Supreme Court of Georgia.
Mar 6, 1995.
453 S.E.2d 741
Michael J. Bowers, Attorney General, Daniel M. Formby, Senior Assistant Attorney General, Barbara E. Nelan, Assistant Attorney General, for appellants., Chilivis & Grindler, Nickolas P. Chilivis, Thomas D. Bever, for appellees.
Thompson, Hunstein, Carley.
Cited by 19 opinions  |  Published
1 passage pin-cited by 1 case
Pinpoint authority: bottom 66%
Citer courts: New Mexico Supreme Court (1)
Thompson, Justice.

Acting on information from an unidentified source, the Georgia Department of Revenue conducted a civil audit regarding the Georgia income tax liability of appellee Robert Shelton and the sufficiency of certain Georgia tax returns filed by his wife, appellee Judy Shelton. The matter was then referred by the Revenue Department to the Department of Law of the State of Georgia, for criminal investigation and possible prosecution for violations of Georgia’s revenue laws. [1] Mr. Shelton was subsequently charged under OCGA § 48-7-2, with two misdemeanor counts of unlawful failure to pay State income tax for tax years 1991 and 1992. He pled nolo contendere to the accusation and was sentenced under the First Offender Act, OCGA § 42-8-60 et seq. [2] The State agreed that it would not prosecute Mrs. Shelton for any alleged tax offenses occurring in 1992 or earlier.
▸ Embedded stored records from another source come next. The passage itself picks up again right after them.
theorem finite_bandPlanParts {n : Nat} (hn : 1 ≤ n) (hn2 : n ≤ 65535) : AllFinite (bandPlanParts constantNum sr n) := by
  have hs := bounded_srf h1 h2
  have hq := bounded_nyq h1 h2
  refine allFinite_append (allFinite_append ?_ ?_) (allFinite_of_bounded (bounded_bandPlan h1 h2 n))
  · exact allFinite_cons hs <| allFinite_cons hq <| allFinite_cons ((zero_flog10 _).bounded 0) <|
      allFinite_cons ((zero_flog10 _).bounded 0) allFinite_nil
  · by_cases h : n = 1
    · rw [if_pos h]
      exact allFinite_cons (bounded_fmul (n := 36) c20 hq) allFinite_nil
    · rw [if_neg h]
      refine allFinite_flatMap fun i hi => ?_
      have hi := List.mem_range.mp hi
      have bi : Bounded (constantNum.ofInt i) 16 := bounded_ofInt (by omega)
      have bd : Bounded (constantNum.ofInt ((n : Int) - 1)) 16 := bounded_ofInt (by omega)
      have hd := one_le_ofInt (by omega) bd
      have z := zero_fsub (zero_flog10 (constantNum.fdiv (constantNum.ofInt sr) (constantNum.fconst 2 1)))
        (zero_flog10 (constantNum.fconst 20 1))
      have zm := zero_fmul bi z
      have zd := zero_fdiv zm bd.1 (lt_of_lt_of_le (by positivity) hd)
      exact allFinite_cons bi <| allFinite_cons (z.bounded 0) <| allFinite_cons (zm.bounded 0) <|
        allFinite_cons bd <| allFinite_cons (zd.bounded 0) <|
        allFinite_cons ((zero_fadd (zero_flog10 _) zd).bounded 0) allFinite_nil

end

theorem nonZero_bandPlanDivisors {n : Nat} (hn : 1 ≤ n) (hn2 : n ≤ 65535) :
    ∀ d ∈ bandPlanDivisors constantNum n, nonZero constantNum d = true := by
  refine List.forall_mem_cons.mpr ⟨nonZero_of_unit c2 two_unit, ?_⟩
  split
  · exact nofun
  · refine List.forall_mem_singleton.mpr (nonZero_ofInt (n := 16) (by omega) (bounded_ofInt (by omega)))

/-! ### The window -/

theorem bounded_window (t : Nat) : ∀ x ∈ window constantNum t, Bounded x 3 := by
  intro x hx
  obtain ⟨n, -, rfl⟩ := List.mem_map.mp hx
  exact bounded_fadd_zero ((bounded_fsub (n := 1) c42 ((zero_fmul c50 (zero_fcos _)).bounded 0)).mono (by omega))
    (zero_fmul c08 (zero_fcos _))

theorem finite_windowParts {t : Nat} (h : 2 ≤ t) (h2 : t ≤ 65535) : AllFinite (windowParts constantNum t) := by
  refine allFinite_append ?_ (allFinite_of_bounded (bounded_window t))
  refine allFinite_append (allFinite_cons (bounded_fmul (n := 3) c2 cPi) <| allFinite_cons (bounded_fmul (n := 4) c4 cPi)
    allFinite_nil) (allFinite_flatMap fun n hn => ?_)
  have hn := List.mem_range.mp hn
  have bn : Bounded (constantNum.ofInt n) 16 := bounded_ofInt (by omega)
  have bd : Bounded (constantNum.ofInt ((t : Int) - 1)) 16 := bounded_ofInt (by omega)
  have hd := one_le_ofInt (by omega) bd
  have a := bounded_fmul (n := 19) (bounded_fmul (n := 3) c2 cPi) bn
  have b := bounded_fmul (n := 20) (bounded_fmul (n := 4) c4 cPi) bn
  have u := fun x => (zero_fmul c50 (zero_fcos x)).bounded 0
  exact allFinite_cons bn <| allFinite_cons bd <| allFinite_cons a <| allFinite_cons (bounded_fdiv a bd.1 hd) <|
    allFinite_cons ((zero_fcos _).bounded 0) <| allFinite_cons (u _) <|
    allFinite_cons (bounded_fsub (n := 1) c42 (u _)) <| allFinite_cons b <|
    allFinite_cons (bounded_fdiv b bd.1 hd) <| allFinite_cons ((zero_fcos _).bounded 0) <|
    allFinite_cons ((zero_fmul c08 (zero_fcos _)).bounded 0) allFinite_nil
The criminal plea was announced in a press release by the Revenue Department and Commissioner Collins. Mr. Shelton was at the time Chairman of Delta Air Lines’ Master Executive Council, which comprises part of the Air Line Pilot’s Association. Numerous requests were subsequently received by the Law Department under the Georgia Act relating to the inspection of public records (known commonly[*248] as the Open Records Act), OCGA § 50-18-70 et seq., for access to the Shelton criminal investigative file held in the office of the Attorney General.

The Sheltons filed a complaint for injunctive relief and obtained an order of the Superior Court of Fulton County, enjoining appellants, Attorney General Bowers and Revenue Commissioner Collins, from publicly disclosing any information in the investigative file, and ordering the record sealed until further order of the court. Following a hearing, an order was entered permanently enjoining the disclosure of any information in the investigative file, on the bases that the State’s file contains confidential tax information which is not required to be disclosed under the Open Records Act; there was no legitimate public interest in disclosure and; the disclosure would violate appellees’ right to privacy. [3] It is from the permanent injunction that this appeal is taken.
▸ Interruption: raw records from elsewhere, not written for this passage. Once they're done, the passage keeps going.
-- ==== Sys2Proof/Machine/Dispatch.lean ====
section
/-! DEFINITION. The one match from an operation to its meaning (rule R63). -/

namespace Sys2Proof.Machine

/-- Runs one command on the port that the state names. -/
def exec (i : Instr) (s : State) : Host.Outcome State Fault Refusal :=
  match i with
  | .nop => Sys2Proof.Machine.execNop s
  | .begin_ nch sr => Sys2Proof.Machine.execBegin nch sr s
  | .end_ => Sys2Proof.Machine.execEnd s
  | .setg n g => Sys2Proof.Machine.execSetg n g s
  | .setgn n v => Sys2Proof.Machine.execSetgn n v s
  | .getg sel n => Sys2Proof.Machine.execGetg sel n s
  | .getf n => Sys2Proof.Machine.execGetf n s
  | .update force => Sys2Proof.Machine.execUpdate force s
  | .setauto en => Sys2Proof.Machine.execSetauto en s
  | .rdcsr r => Sys2Proof.Machine.execRdcsr r s
  | .krd ksel n => Sys2Proof.Machine.execKrd ksel n s
  | .block => Sys2Proof.Machine.execBlock s
  | .proc ch x => Sys2Proof.Machine.execProc ch x s

end Sys2Proof.Machine
end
1. As a threshold issue, appellants assert that the Open Records Act provides no jurisdictional basis upon which to enjoin the disclosure of public records. Their argument is predicated on the ruling in Chrysler Corp. v. Brown, 441 U. S. 281 (99 SC 1705, 60 LE2d 208) (1979), decided under the Freedom of Information Act (FOIA), and disallowing what was denominated as a “reverse-FOIA” action. The Court held that FOIA is purely a disclosure statute which affords no private right of action to enjoin agency disclosure. The basis for the ruling was the determination that Congress did not limit an agency’s discretion to disclose information when it enacted the FOIA, since the Act imposes no affirmative duties on an agency to withhold information sought. Its provisions exempting specified information from disclosure [4] were meant only to permit the governmental agency to withhold certain information, and were not meant to mandate nondisclosure.

The Georgia Act relating to the inspection of public records, OCGA § 50-18-70 et seq., requires disclosure of public records, with certain exceptions enumerated at OCGA § 50-18-72 (a). While the enumerated exceptions are similar to those contained in the FOIA, this Court has determined that the Georgia Act mandates the nondisclosure of certain excepted information. Harris v. Cox Enterprises, 256 Ga. 299 (348 SE2d 448) (1986). The statute grants jurisdiction to the Georgia Superior Courts under OCGA § 50-18-73 (a), “to entertain actions against persons or agencies having custody of records[*249] open to the public ... to enforce compliance” with the Act’s provisions, and the court is vested with discretion in determining whether to allow or prohibit inspection. Harris, supra. OCGA § 50-18-70 (b) allows for inspection of all public records of an agency, “except those which by order of a court of this state or by law are prohibited or specifically exempted from being open to public inspection.” Because the Georgia Act materially differs from the FOIA, Chrysler Corp. is inapplicable. Accordingly, the Sheltons have a cause of action to enforce compliance with the Act, by seeking to enjoin disclosure of legally protected information.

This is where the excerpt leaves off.